Clarifying the basic concepts

I’m sure everyone knows about this to some extent, but somehow that knowledge is lost in debates over text, so let’s first reiterate a bit: Computers cannot store “words”, “numbers”, “photos”, or anything else. The only thing it can save and work with are bits. A bit can only have 2 values: yes or no, true or false, 1 or 0, you like to call it anyway. Since computers operate on electricity, a bit can essentially be represented by the voltage, current pulse, or electrical state of the flip-flop circuit. For humans, bits are usually represented by 1s and 0s so make this a convention throughout this article.

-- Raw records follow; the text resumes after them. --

/-- The check of 13 Table 4 that a slate fails, with the store queue drained. -/
abbrev slateFails (i : Issue) : Option Trap := slateCheck (quiet i) i.c i.g i.x.a.op.code.toNat (blockOf 16 i)
/-- The state after a slate is posted, and its number (13 R306, R320). -/
def slatePosted (i : Issue) : State × Nat := (quiet i).postSlate i.c i.w.gid i.slot (postPc i) (blockOf 16 i)
/-- The trap that a check gives, once the store queue has drained. -/
def quietTrap (f : Issue → Option Trap) (i : Issue) : State :=
  match f i with | some t => (quiet i).takeTrap i.c i.slot t false | none => i.s
/-- The trap of TSKPOST's checks: POISON counts the uncorrectable error of the scratchpad that they met (09 R242). -/
def taskTrapped (f : Issue → Option Trap) (i : Issue) : State :=
  match f i with | some t => (if t.cause = 0x11 then (quiet i).uncorrectable i.c 0x04 else quiet i).takeTrap i.c i.slot t false | none => i.s
/-- The lanes of RED that execute and are no helpers. -/
def redLanes (i : Issue) : List Nat := lanes.filter i.acts
/-- RED's bytes: 8 or 4. -/
abbrev accSize (i : Issue) : Nat := if modBit i.x 4 then 8 else 4
/-- A RED lane's address is legal (13 R330). -/
abbrev redOk (i : Issue) : Prop := ∀ l ∈ redLanes i, i.a l % accSize i = 0 ∧ i.a l < 2 ^ 52
/-- RED: its lanes' values put into the scheduler's buffer in ascending lane order. -/
def redResult (i : Issue) : Res :=
  { i.res with
    s := (redLanes i).foldl (fun s l => s.placeRed i.c (schedOf i.slot)
      { slot := i.slot, gid := i.w.gid, asid := i.g.asid, va := BitVec.ofNat 64 (i.a l), op := bitsOf i.x.mods.toNat 3 0, size := accSize i
        nat := modBit i.x 5, val := i.b l }) i.s }
/-- REDFLUSH's timeline and completion scope. -/
abbrev flushTl (i : Issue) : Nat := bitsOf i.x.mods.toNat 3 0
/-- The check that a REDFLUSH fails (13 R332). -/
abbrev flushFails (i : Issue) : Option Trap := tlScopeTrap i.s i (flushTl i) (bitsOf i.x.mods.toNat 8 4)
/-- REDFLUSH: the group's entries drained, the flush recorded. -/
abbrev flushStart (i : Issue) : State × Nat := i.startFlush (flushTl i) (bitsOf i.x.mods.toNat 8 4)
/-- AMO's timeline and scope. -/
abbrev amoTl (i : Issue) : Nat := bitsOf i.x.mods2.toNat 3 0
/-- The check that an AMO fails (13 R333). -/
abbrev amoFails (i : Issue) : Option Trap :=
  amoAddrTrap (modBit i.x 6) (accSize i) (i.a 0) <|> tlScopeTrap i.s i (amoTl i) (bitsOf i.x.mods3.toNat 4 0)
/-- AMO's command. -/
def amoCmd (i : Issue) : Cmd :=
  { cid := 0, gid := i.w.gid, asid := i.g.asid, tl := amoTl i, seq := nextSeq amoTl i, pc := postPc i, poster := i.slot, eng := 2
    wide := i.s.scopeWide i.c i.g.asid (bitsOf i.x.mods3.toNat 4 0)
    what := .amo { op := bitsOf i.x.mods.toNat 3 0, size := accSize i, nat := modBit i.x 5, win := modBit i.x 6, tc := bitsOf i.x.mods.toNat 8 7
                   addr := BitVec.ofNat 64 (i.a 0), operand := i.b 0, cmp := i.d 0, slot := i.slot, reg := uniNum i.x.dst + 1
                   scope := bitsOf i.x.mods3.toNat 4 0 }
    src := none, dst := none, dstTaskRead := false }
/-- AMO posted at the tail of the copy queue. -/
def amoPosted (i : Issue) : State := (i.s.takeSeq i.c i.w.gid (amoTl i)).1.pushCmd i.c (amoCmd i)
/-- The check that a CFENCE fails (13 R334). -/
abbrev cfenceFails (i : Issue) : Option Trap := i.s.scopeTrap i.c i.g.asid (bitsOf i.x.mods.toNat 6 2)
/-- CFENCE's mark: KIND 0 releases, 1 acquires, 2 both; wide where its scope is (13 R334; 11 R278). -/
def fenceOf (i : Issue) : FenceMark :=
  { acq := bitsOf i.x.mods.toNat 1 0 != 0, rel := bitsOf i.x.mods.toNat 1 0 != 1, wide := i.s.scopeWide i.c i.g.asid (bitsOf i.x.mods.toNat 6 2) }
/-- CFENCE: the mark that stands before the group's next command, merged with one that stands there already. -/
def cfenceResult (i : Issue) : Res :=
  { i.res with s := i.s.modGroup i.c i.w.gid (fun g => { g with mark := some (match g.mark with | some o => o.merge (fenceOf i) | none => fenceOf i) }) }
/-- CPSTAT's timeline is one of the group's. -/
abbrev statLine (i : Issue) : Prop := bitsOf i.x.mods.toNat 5 2 < i.g.nTl
/-- CPSTAT: the queue's free entries, the engines' free contexts and the records, or the state of a command (13 R329). -/
def cpstatResult (i : Issue) : Res :=
  wrote i (fun _ => if bitsOf i.x.mods.toNat 1 0 = 0 then
      i.g.recs % 65536 * 2 ^ 32 + i.k.freeCtxs 1 * 2 ^ 20 + i.k.freeCtxs 0 * 2 ^ 16 + (64 - i.k.copyQ.length)
    else i.s.cmdStat i.c i.w.gid i.g (bitsOf i.x.mods.toNat 5 2) (i.a 0))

Watching: What is Decoder?

To use bits to represent anything, we need rules. We need to convert a string of bits into something like letters, numbers, and pictures using an encoding scheme, or encoding for short. Like this:

01100010 01101001 01110100 01110011b i t sIn this encoding, 01100010 represents the letter “b”, 01101001 for the letter “i”, 01110100 for the letter “t” and 01110011 for the letter “s”. A certain sequence of bits will represent a letter, and a letter will represent a certain sequence of bits. If you have a good memory to remember the bit string for 26 letters, you can read the bit like reading a book.

The encoding scheme above is called ASCII. A sequence of 1s and 0s divided into parts, each of 8 bits (or 1 byte). ASCII specifies a table for human-readable byte-to-letter translation. Here is a small portion of that table:

bitscharacter 01000001 A 01000010 B 01000011 C 01000100 D 01000101 E 01000110 F

There are a total of 95 readable characters specified in the ASCII table, including lowercase and uppercase letters A through Z, numbers 0 through 9, some punctuation, and characters such as dollars. , exclamation point and a few other things. It also includes 33 values ​​for some things like space, carriage return, tab, backspace, etc. These are of course not printable, but are still visible in some form and are directly useful to the user. People. Some values ​​are only useful to computers, like codes to mark the beginning and end of text. A total of 128 characters are defined in the ASCII encoding, which is a nice number (to those familiar with computers), because it uses up all possible combinations of 7 bits (0000000 through 1111111).

And now we have a way to represent text using just 1s and 0s:

01001000 01100101 01101100 01101100 01101111 00100000 01010111 01101111 01110010 01101100 01100100 “Hello World” Important Terms To encode something in ASCII, follow the table from right to left, replacing letters with bits. To decode a string of bits into readable characters, follow the table from left to right, replacing bits with letters.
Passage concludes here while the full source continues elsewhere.